21 February 2018


Statement by Minister for Justice and Equality Charles Flanagan T.D.

to Seanad Eireann re: the death of Aidan McAnespie



I thank Senator Gallagher for raising this matter on this poignant day. 



The Senators will recall that Aidan McAnespie, a 24 year old man from Co. Tyrone, was fatally shot as he walked through the British Army checkpoint at Aughnacloy, on 21 February 1988.   I would say at the outset that what happened on this day thirty years ago was a devastating tragedy for Aidan McAnespie’s family and, indeed for the community at Aughnacloy.  His death was needless and I am very conscious of the continued suffering of his family. 

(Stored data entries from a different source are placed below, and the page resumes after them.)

/-- Settles O12: the two bytes are the word the tick fetches, and the halt is all that the tick does. -/
theorem undecodableWordHalts : Obligations.UndecodableWordHalts := by
  intro s hi lo e hs hbase hend hhi hlo hd
  have hw := State.readWord?_of_bytes hhi hlo
  exact ⟨_, step_of_undecodable s (hi ++ lo) e hs ⟨hbase, hend⟩ hw hd, rfl, s.unchangedBut_raise _⟩

/-! ### Halted is terminal -/

/-- Settles O14, by induction on the ticks: the first one answers the halted state itself. -/
theorem haltedIsTerminal : Obligations.HaltedIsTerminal := by
  intro s r k hr
  induction k with
  | zero => exact run_zero s
  | succ k ih => rw [run_succ_of_next k s s (step_of_halted s r hr), ih]

/-! ### When an instruction halts -/

/-- A read answers nothing exactly at `MEM_SIZE` and above (20_memory.md rule R47). -/
theorem State.readByte?_eq_none (s : State) (a : Nat) : s.readByte? a = none ↔ Config.memSize ≤ a := by
  rw [← Option.not_isSome_iff_eq_none, State.readByte?_isSome, Nat.not_lt]

/-- A row loop that stops early has a row left with no memory under it (44_display.md rule R143). -/
theorem State.exists_row_outside_of_drawRows {s : State} {x0 y0 rows r : Nat} {c : Canvas} {g : Grid}
    (h : s.drawRows x0 y0 rows r c = .outOfBounds g) : ∃ k < rows, Config.memSize ≤ s.rowAddr (r + k) := by
  induction rows generalizing r c with
  | zero => cases h
  | succ rows ih =>
    unfold State.drawRows at h
    cases hb : s.readByte? (s.rowAddr r) with
    | none => exact ⟨0, rows.succ_pos, (s.readByte?_eq_none _).1 hb⟩
    | some b =>
      rw [hb] at h
      obtain ⟨k, hk, hout⟩ := ih h
      exact ⟨k + 1, Nat.succ_lt_succ hk, by rwa [Nat.add_right_comm] at hout⟩

/-- A Draw keeps the status, or it has at least one row, reaches past the end of memory, and halts with `pc` where it was
(44_display.md rule R143). -/
theorem execDrw_status {x y n : Nibble} {s t : State} (h : execDrw x y n s = .next t) :
    t.status = s.status ∨
      (t.pc = s.pc ∧ 0 < n.toNat ∧ Config.memSize < s.index.toNat + n.toNat ∧ t.status = .halted .outOfBoundsRead) := by
  unfold execDrw at h
  split at h
  next => cases h; exact .inl rfl
  next g hg =>
    cases h
    obtain ⟨k, hk, hout⟩ := State.exists_row_outside_of_drawRows hg
    unfold State.rowAddr at hout
    exact .inr ⟨rfl, by omega, by omega, rfl⟩

/-- An instruction keeps the status, or it keeps `pc` and halts by its own fault: CallSubroutine at capacity, Return on the
empty stack, Draw past the end of memory (rules R95, R99). -/
theorem exec_status {i : Instr} {s t : State} (h : exec i s = .next t) :
    t.status = s.status ∨ (t.pc = s.pc ∧
      ((∃ addr, i = .call addr ∧ s.sp.val = Config.stackDepth ∧ t.status = .halted .stackOverflow) ∨
       (i = .ret ∧ s.sp.val = 0 ∧ t.status = .halted .stackUnderflow) ∨
       (∃ x y n, i = .drw x y n ∧ 0 < n.toNat ∧ Config.memSize < s.index.toNat + n.toNat ∧
         t.status = .halted .outOfBoundsRead))) := by
  have hc := exec_cases i s t h
  cases i with
  | call addr =>
    obtain ⟨-, rfl⟩ | ⟨hfull, rfl⟩ := hc
    · exact .inl rfl
    · exact .inr ⟨rfl, .inl ⟨addr, rfl, hfull, rfl⟩⟩
  | ret =>
    obtain ⟨k, -, rfl⟩ | ⟨hempty, rfl⟩ := hc
    · exact .inl rfl
    · exact .inr ⟨rfl, .inr (.inl ⟨rfl, hempty, rfl⟩)⟩
  | drw x y n =>
    obtain e | ⟨hpc, hrows, hpast, hhalt⟩ := execDrw_status h
    · exact .inl e
    · exact .inr ⟨hpc, .inr (.inr ⟨x, y, n, rfl, hrows, hpast, hhalt⟩)⟩
  | _ => obtain rfl := hc; exact .inl rfl

/-- Settles O17. -/
theorem onlyTheirOwnFaultsHaltInstructions : Obligations.OnlyTheirOwnFaultsHaltInstructions := by
  intro i s t h hne
  obtain ⟨-, hfault⟩ := (exec_status h).resolve_left hne
  exact hfault

/-! ### `pc` when a tick halts -/

/-- Settles O16: a halt before the execute phase leaves `pc` at the fetch address, and an instruction that halts leaves the
advanced `pc` it was given. -/
theorem pcInTheHaltedState : Obligations.PcInTheHaltedState := by
  intro s t r hs h hr
  obtain ⟨r', hr', -⟩ | ⟨-, -, e⟩ | ⟨-, -, -, e⟩ | ⟨w, err, -, -, hw, -, e⟩ | ⟨w, i, -, -, -, -, e⟩ := step_cases s
  · rw [hs] at hr'; cases hr'
  · rw [e] at h; cases h; cases hr; rfl
  · rw [e] at h; cases h
  · rw [e] at h; cases h; cases hr; exact ⟨rfl, hw⟩
  · rw [e] at h
    obtain hkept | ⟨hpc, ⟨addr, -, -, hhalt⟩ | ⟨-, -, hhalt⟩ | ⟨x, y, n, -, -, -, hhalt⟩⟩ := exec_status h
    · rw [hkept, State.advance_status, hs] at hr; cases hr
    all_goals rw [hhalt] at hr; cases hr; exact hpc

end Sys2Proof.Machine
end

section
/-! PROOFS. The statements of 41_control_flow.md: what Jump, CallSubroutine and Return change and leave alone, and that a
Return undoes a CallSubroutine. -/

namespace Sys2Proof.Machine

/-! ### Frames -/

/-- A write of `pc` leaves every other part alone (10_state.md rule R13). -/
theorem State.unchangedBut_setPc (s : State) (v : Word) : s.UnchangedBut [.pc] (s.setPc v) := by
  intro p hp
  cases p with
  | pc => exact absurd (List.mem_singleton_self _) hp
  | regs => exact s.setPc_reg v
  | index => exact s.setPc_index v
  | stack => exact ⟨s.setPc_sp v, fun _ => rfl⟩
  | memory => exact ⟨s.setPc_readByte v, s.setPc_loadBase v, s.setPc_imgLen v⟩
  | grid => exact fun _ _ => rfl
  | status => exact s.setPc_status v

/-- A write of the call stack and of `pc` leaves every other part alone (10_state.md rules R13, R18). -/
theorem State.unchangedBut_stack_pc (s : State) (stack : Vector Word Config.stackDepth)
    (sp : Fin (Config.stackDepth + 1)) (pc : Word) :
    s.UnchangedBut [.pc, .stack] { s with stack := stack, sp := sp, pc := pc } := by
  intro p hp
  cases p with
  | pc | stack => simp at hp
  | regs => exact fun _ => rfl
  | index => rfl
  | memory => exact ⟨fun _ => rfl, rfl, rfl⟩
  | grid => exact fun _ _ => rfl
  | status => rfl

/-! ### Jump, CallSubroutine and Return -/

/-- Settles O19: the class alone fixes the row, and Jump is one write of `pc`. -/
theorem jumpSetsTheProgramCounter : Obligations.JumpSetsTheProgramCounter := by
  refine ⟨fun w h => decodeWord_of_spells ⟨nibble_of_and_eq h rfl, rfl⟩, fun addr s => ?_⟩
  exact ⟨s.setPc (zext16 addr), rfl, toNat_zext16 addr, s.unchangedBut_setPc _⟩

Given the widespread public disquiet at the death of Aidan McAnespie, the Government requested that an inquiry be carried out into the shooting and surrounding circumstances. The then Deputy Garda Commissioner, Eugene Crowley, was appointed to conduct this inquiry. However, because of fears that many people in the local community expressed to him as to their safety and security, they co-operated only and explicitly on the basis of an assurance of absolute confidentiality and that what they related to Deputy Commissioner Crowley was for the Government only.  This report was submitted to the Minister for Justice in April 1988.  To release the full content of the Crowley Report even at this stage 30 years later would be a breach of trust of the Irish Government to those parties.


In 2002 the Government approved an outline summary of the Crowley report’s conclusions and it was provided to the McAnespie family.  At that time, detailed consideration was given to producing an edited or redacted version of the report that would be meaningful, would not compromise confidentiality and could be provided to the family.  However, given the nature of the report it did not prove possible to do so.



I have recently arranged for further copies of the limited summary and the post mortem report prepared by Prof. John Harbison to be provided to the McAnespie family through their legal representatives.



The Senators will appreciate that the Government has a persisting obligation to the commitment that was given to those people in the locality and elsewhere who co-operated with the inquiry.  Regrettably, under these circumstances it is not considered possible to publish or further disseminate the report.



It is a source of regret to me that this will inevitably be a disappointment to Aidan McAnespie’s family who suffer from his tragic loss to this very day.  However, the fact is that I must have full regard to the expectations of the many people who contributed in good faith to the Crowley inquiry on the basis of a guarantee of absolute confidentiality and to the persisting obligation in that regard.